◆ **Task prompt**
Transcribe each line below without altering anything.

◆ **Supplied records**
-- ==== Sys2Proof/Machine/Micro.lean ====
section
/-!
DEFINITION. Grove sequencers: fetching words through the match registers, waiting conditions, checks at issue, iterations, exceptions,
NEXT actions, the end of a task and the switch between patch sets (R170, R171, R174, R178, R179, R186, R341).
-/
namespace Sys2Proof.Machine

/-! ## Fetching (R178, R179) -/

/-- The patch set that a sequencer runs under: until it has switched, the one under which it ran before. -/
def patchOf (s : State) (kind u : Nat) : PatchSet :=
  match (lget [] s.gr.micro.former kind).find? (fun q => q.2.contains u) with
  | some q => q.1
  | none => lget {} s.gr.micro.patch kind

/-- A word of a control store. -/
def storeWord (s : State) (kind a : Nat) : BitVec 256 := sget 0 (lget [] s.gr.micro.stores kind) a

/-- The match register whose MATCH is an address, the lowest first. -/
def matchReg (p : PatchSet) (a : Nat) : Option Nat := (p.regs.find? (fun r => decide (r.2.1 = a))).map (fun r => r.2.2)

/-- What a sequencer fetches at a place: the word, and the place as it executes: in the patch RAM or in the store, and the address. -/
def fetchWord (s : State) (kind u : Nat) (inPatch : Bool) (upc : Nat) : BitVec 256 × Bool × Nat :=
  let p := patchOf s kind u
  if inPatch then (sget 0 p.words upc, true, upc)
  else match matchReg p upc with
    | some r => (sget 0 p.words r, true, r)
    | none => (storeWord s kind upc, false, upc)

/-- The word a core is at, and the core with uPC where that word lies. -/
def coreWord (s : State) (c : Nat) (k : Core) : GWord × Core :=
  let f := fetchWord s 0 (c / 64) k.inPatch k.upc
  (gword f.1, { k with inPatch := f.2.1, upc := f.2.2 })

/-! ## Paced sequencers (R172, R175, R178) -/

/-- Words of the control store of a kind (Table 11-2). -/
def storeWords (kind : Nat) : Nat := lget 0 [16384, 4096, 2048] kind

/-- A paced sequencer at a control-store address. -/
def pacedTo (q : Paced) (t : Nat) : Paced := { q with inPatch := false, upc := t }

/-- Where a paced sequencer goes with NEXT, its flag Z and TARGET; none for an encoding that Table 11-3 does not allow: NEXT 9 to 15, a
TARGET beyond the store, RETURN with an empty stack, CALL with 4 entries on it. END stops it. -/
def pacedNext (kind : Nat) (q : Paced) (z : Bool) (next target : Nat) : Option Paced :=
  let up := (q.upc + 1) % (if q.inPatch then 512 else storeWords kind)
  let seq : Paced := { q with upc := up, running := true }
  let jump : Paced := { pacedTo q target with running := true }
  if 8 < next ∨ (1 ≤ next ∧ next ≤ 5 ∧ storeWords kind ≤ target) then none
  else match next with
  | 0 => some seq
  | 1 => some jump
  | 2 => some (if z then jump else seq)
  | 3 => some (if z then seq else jump)
  | 4 => some (if q.lc - 1 ≠ 0 then { jump with lc := q.lc - 1 } else { seq with lc := q.lc - 1 })
  | 5 => if 4 ≤ q.stack.length then none else some { jump with stack := (q.inPatch, up) :: q.stack }
  | 6 => (match q.stack with
    | (p, a) :: rest => some { q with inPatch := p, upc := a, stack := rest, running := true }
    | [] => none)
  | 7 => some { seq with running := false }
  | _ => some { q with inPatch := true, upc := target % 512, running := true }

◆ **Exercise response**
-- ==== Sys2Proof/Machine/Micro.lean ====
section
/-!
DEFINITION. Grove sequencers: fetching words through the match registers, waiting conditions, checks at issue, iterations, exceptions,
NEXT actions, the end of a task and the switch between patch sets (R170, R171, R174, R178, R179, R186, R341).
-/
namespace Sys2Proof.Machine

/-! ## Fetching (R178, R179) -/

/-- The patch set that a sequencer runs under: until it has switched, the one under which it ran before. -/
def patchOf (s : State) (kind u : Nat) : PatchSet :=
  match (lget [] s.gr.micro.former kind).find? (fun q => q.2.contains u) with
  | some q => q.1
  | none => lget {} s.gr.micro.patch kind

/-- A word of a control store. -/
def storeWord (s : State) (kind a : Nat) : BitVec 256 := sget 0 (lget [] s.gr.micro.stores kind) a

/-- The match register whose MATCH is an address, the lowest first. -/
def matchReg (p : PatchSet) (a : Nat) : Option Nat := (p.regs.find? (fun r => decide (r.2.1 = a))).map (fun r => r.2.2)

/-- What a sequencer fetches at a place: the word, and the place as it executes: in the patch RAM or in the store, and the address. -/
def fetchWord (s : State) (kind u : Nat) (inPatch : Bool) (upc : Nat) : BitVec 256 × Bool × Nat :=
  let p := patchOf s kind u
  if inPatch then (sget 0 p.words upc, true, upc)
  else match matchReg p upc with
    | some r => (sget 0 p.words r, true, r)
    | none => (storeWord s kind upc, false, upc)

/-- The word a core is at, and the core with uPC where that word lies. -/
def coreWord (s : State) (c : Nat) (k : Core) : GWord × Core :=
  let f := fetchWord s 0 (c / 64) k.inPatch k.upc
  (gword f.1, { k with inPatch := f.2.1, upc := f.2.2 })

/-! ## Paced sequencers (R172, R175, R178) -/

/-- Words of the control store of a kind (Table 11-2). -/
def storeWords (kind : Nat) : Nat := lget 0 [16384, 4096, 2048] kind

/-- A paced sequencer at a control-store address. -/
def pacedTo (q : Paced) (t : Nat) : Paced := { q with inPatch := false, upc := t }

/-- Where a paced sequencer goes with NEXT, its flag Z and TARGET; none for an encoding that Table 11-3 does not allow: NEXT 9 to 15, a
TARGET beyond the store, RETURN with an empty stack, CALL with 4 entries on it. END stops it. -/
def pacedNext (kind : Nat) (q : Paced) (z : Bool) (next target : Nat) : Option Paced :=
  let up := (q.upc + 1) % (if q.inPatch then 512 else storeWords kind)
  let seq : Paced := { q with upc := up, running := true }
  let jump : Paced := { pacedTo q target with running := true }
  if 8 < next ∨ (1 ≤ next ∧ next ≤ 5 ∧ storeWords kind ≤ target) then none
  else match next with
  | 0 => some seq
  | 1 => some jump
  | 2 => some (if z then jump else seq)
  | 3 => some (if z then seq else jump)
  | 4 => some (if q.lc - 1 ≠ 0 then { jump with lc := q.lc - 1 } else { seq with lc := q.lc - 1 })
  | 5 => if 4 ≤ q.stack.length then none else some { jump with stack := (q.inPatch, up) :: q.stack }
  | 6 => (match q.stack with
    | (p, a) :: rest => some { q with inPatch := p, upc := a, stack := rest, running := true }
    | [] => none)
  | 7 => some { seq with running := false }
  | _ => some { q with inPatch := true, upc := target % 512, running := true }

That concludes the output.